Python Arguments: Passed by Reference or Value? A Brief Explanation.

This is one aspect of Python that may not be straightforward, particularly for beginners. When passing a parameter to a function, is it passed by value (a copy of the variable) or by reference (a pointer/reference to the variable)?

It depends on the variable type

We have 2 main types of variables in Python, mutable and immutable .

Mutable variables, such as lists, dictionaries, and sets, can have their content altered without the need for re-initialization.

Immutable variables, including tuples, strings, and integers, are not designed to have their content changed without re-initialization, which involves creating a new variable.

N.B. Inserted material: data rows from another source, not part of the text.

-- ==== Sys2Proof/Machine/Codec.lean ====
section
/-! DEFINITION. The codec: PARITY, SYNDROME, CORRECT, VERIFY, EXTRACT and their composition `decode_word`
(spec/40_codec.md R100 to R105), over the parity-check matrix and the payload order of spec/30_encoding.md R62 to R65. -/

namespace Sys2Proof.Machine

/-- `M_k`, the coverage set `S_k` as a mask: bit `p` is 1 when position `p` is in the set (R62). -/
def parityMask : Nat → Word
  | 0 => 0x55555555
  | 1 => 0x66666666
  | 2 => 0x78787878
  | 3 => 0x7F807F80
  | 4 => 0x7FFF8000
  | _ => 0xFFFFFFFF

/-- Position `p` is in the coverage set `S_k` (R62): `S_k` for `k <= 4` is the positions whose `p + 1` has bit `k` set, `S_5` is
every position. The masks say the same. -/
def inCoverage (k p : Nat) : Bool := k == 5 || (p + 1).testBit k

/-- The Parity Vector: `pk` is true when coverage set `S_k` holds an even number of ones (R100). -/
structure ParityVector where
  p0 : Bool
  p1 : Bool
  p2 : Bool
  p3 : Bool
  p4 : Bool
  p5 : Bool
  deriving DecidableEq, Repr

/-- `pv[k]`. -/
def ParityVector.get (pv : ParityVector) : Nat → Bool
  | 0 => pv.p0
  | 1 => pv.p1
  | 2 => pv.p2
  | 3 => pv.p3
  | 4 => pv.p4
  | _ => pv.p5

/-- One entry of the Parity Vector: `even(popcount(w & M_k))` (R100). -/
def parityBit (w : Word) (k : Nat) : Bool := even (popcount (w &&& parityMask k))

/-- PARITY (R100). -/
def parity (w : Word) : ParityVector :=
  { p0 := parityBit w 0, p1 := parityBit w 1, p2 := parityBit w 2,
    p3 := parityBit w 3, p4 := parityBit w 4, p5 := parityBit w 5 }

/-- `2^k` for a discrepancy in check `k`, else 0 (R101). -/
def discrepancy (ok : Bool) (weight : BitVec 5) : BitVec 5 := if ok then 0 else weight

/-- SYNDROME, the candidate error position; `pv[5]` takes no part in it (R101). -/
def syndrome (pv : ParityVector) : BitVec 5 :=
  discrepancy pv.p0 1 + discrepancy pv.p1 2 + discrepancy pv.p2 4 + discrepancy pv.p3 8 + discrepancy pv.p4 16

/-- CORRECT: flip position `e - 1` when `e` is not 0 (R102). -/
def correct (w : Word) (e : BitVec 5) : Word :=
  if e = 0 then w else w ^^^ (1#32 <<< (e.toNat - 1))

/-- VERIFY, on the corrected word: it fails on odd overall parity OR a residual discrepancy (R103). -/
def verify (w' : Word) : Bool :=
  if (parity w').p5 = false ∨ syndrome (parity w') ≠ 0 then false else true

/-- `DATAPOS`, the payload positions in ascending order (R61, spec/00_scope.md R4). -/
def dataPositions : List Nat :=
  [2, 4, 5, 6, 8, 9, 10, 11, 12, 13, 14, 16, 17, 18, 19, 20, 21, 22, 23, 24, 25, 26, 27, 28, 29, 30]

/-- EXTRACT: the bits at the payload positions in ascending order, then reversed: position 30 first, position 2 last
(R64, R104). -/
def extract (w' : Word) : List Bool := (dataPositions.map w'.getLsbD).reverse

/-- The payload as a number, `{ W[30:16], W[14:8], W[6:4], W[2] }` (R65). -/
def payload (w' : Word) : BitVec 26 :=
  w'.extractLsb' 16 15 ++ w'.extractLsb' 8 7 ++ w'.extractLsb' 4 3 ++ w'.extractLsb' 2 1

/-- The corrected word of a received word (R101, R102): the flip is decided on the received word alone. -/
def corrected (w : Word) : Word := correct w (syndrome (parity w))

/-- `decode_word`: the 26 Payload Bits of the corrected word, or `none` for Uncorrectable (R105). -/
def decodeWord (w : Word) : Option (List Bool) :=
  if verify (corrected w) then some (extract (corrected w)) else none

/-- The positions of a word that hold a 1, ascending. -/
def onesOf (w : Word) : List Nat := (List.range 32).filter w.getLsbD

/-- A valid codeword: all six parities are true (R107). -/
def validCodeword (c : Word) : Bool :=
  parity c == { p0 := true, p1 := true, p2 := true, p3 := true, p4 := true, p5 := true }

end Sys2Proof.Machine
end

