/-- 43_host_contract.md R168, R169 and R177, with the host of R176 driving the block by commands: on a data packet that decodes
the bytes go to the sink and a positive acknowledgment is sent, and the transfer is complete exactly when the packet is
shorter than 516 bytes; on Uncorrectable a negative acknowledgment is sent, nothing is written and the transfer goes on; a
payload whose length is not a multiple of 4, or over 512 bytes, is fatal and nothing is sent. The host is the model's
transcription of that loop, with the choices of log entry 10. -/
def Obligations.TheHostLoopHandlesADataPacket : Prop :=
  ∀ (h : HostState) (n0 n1 : Byte) (coded : List Byte), h.block.Inv → h.status = .running →
    (coded.length % 4 = 0 → coded.length ≤ 512 →
      (processBlock coded h.block.lo = .uncorrectable →
        ∃ s, onPacket ([0, 3, n0, n1] ++ coded) h =
            { block := s, sink := h.sink, sent := h.sent ++ [[0, 6, n0, n1]], status := .running } ∧
          s.lo = h.block.lo) ∧
      (∀ out lo', processBlock coded h.block.lo = .decoded out lo' →
        ∃ s, onPacket ([0, 3, n0, n1] ++ coded) h =
            { block := s, sink := h.sink ++ out, sent := h.sent ++ [[0, 4, n0, n1]],
              status := if ([0, 3, n0, n1] ++ coded).length < 516 then .complete else .running } ∧
          s.lo = lo')) ∧
    (coded.length % 4 ≠ 0 ∨ 512 < coded.length →
      (onPacket ([0, 3, n0, n1] ++ coded) h).status = .failed .malformedBlock ∧
      (onPacket ([0, 3, n0, n1] ++ coded) h).sent = h.sent)

/-- 43_host_contract.md R170: a protocol-error packet ends the transfer with its code and message unmodified, and nothing more
is sent. The host is the model's transcription (log entry 10). -/
def Obligations.AProtocolErrorIsFatal : Prop :=
  ∀ (h : HostState) (c0 c1 : Byte) (message : List Byte), h.status = .running →
    (onPacket ([0, 5, c0, c1] ++ message) h).status = .failed (.protocolError (c0 ++ c1) message) ∧
    (onPacket ([0, 5, c0, c1] ++ message) h).sent = h.sent ∧
    ∀ pkt, onPacket pkt (onPacket ([0, 5, c0, c1] ++ message) h) = onPacket ([0, 5, c0, c1] ++ message) h

/-! ### Invariants -/

/-- 10_state.md R32, which the spec marks as derived: every step keeps the invariants, with the canonical form of both
buffers. -/
def Obligations.EveryStepKeepsTheInvariants : Prop :=
  ∀ s t : State, s.Inv → step s = .next t → t.Inv

/-- 10_state.md R32: the invariants hold at reset. -/
def Obligations.TheInvariantsHoldAtReset : Prop :=
  State.reset.Inv ∧ State.reset.CarryEven ∧ State.reset.NoFault ∧ State.reset.CleanEntry

/-- 41_reassembler.md R127, an inference the spec marks as derived: every step keeps the number of Leftover Bits even. -/
def Obligations.EveryStepKeepsTheCarryEven : Prop :=
  ∀ s t : State, s.CarryEven → step s = .next t → t.CarryEven

/-- 10_state.md R31 and R33, 93_implementation_defined.md U8: bytes of `IBUF` at or above `ILEN` and of `OBUF` at or above
`OLEN` have no influence. Two states that keep R32 and differ only there step to states that differ only there, with the
same responses. So no claim about responses rests on what the model chose for such bytes (log entries 5, 6, 7). -/
def Obligations.UnreadableBytesHaveNoInfluence : Prop :=
  ∀ s s' t : State, s.Inv → s'.Inv → State.SameVisible s s' → step s = .next t →
    ∃ t', step s' = .next t' ∧ State.SameVisible t t'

Let me show you what I mean by a simple example

>>> x = 5
>>> id(x)
4323140904
>>> x += 1
>>> id(x)
4323140936
>>> #You can see how the id of the variable x has changed
>>> l = [1]
>>> id(l)
4308117184
>>> l.append(2)
>>> id(l)
4308117184
>>> #while appending new values to the list, it still maintains the same id
>>> l = [1, 2]
>>> id(l)
4308119552
>>> # But after re-initializing it, it changes

How does that work when passing as arguments?

When you pass a variable to a function, it takes into consideration the type of this variable, and from here it behaves accordingly

Example: Passing an immutable variable to a function

>>> x = 1
>>> def add_2(a):
...     print(f"id(a):{id(a)}")
...     a +=2
...     print(f"id(a):{id(a)}")
...     print(a)    
...
>>> id(x)
4323140776
>>> add_2(x)
id(a):4323140776
id(a):4323140840
3
>>> x
1

As you can see in the previous example, the id of the argument a was the same as x before we changed its value, but it changed after! and the value of x hasn't changed!

Example: Passing a mutable variable to a function

>>> def append_2(a):
...     print(f"id(a):{id(a)}")
...     a.append(2)
...     print(f"id(a):{id(a)}")
...     print(a)
>>> ls = [1]
>>> append_2(ls)
id(a):4308118656
id(a):4308118656
[1, 2]
>>> id(ls)
4308118656
>>> ls
[1, 2]

As you can notice here, things are different a little bit!

The reference to the list didn't change even after appending a new value to the list, and the append operation reflected on the original ls list!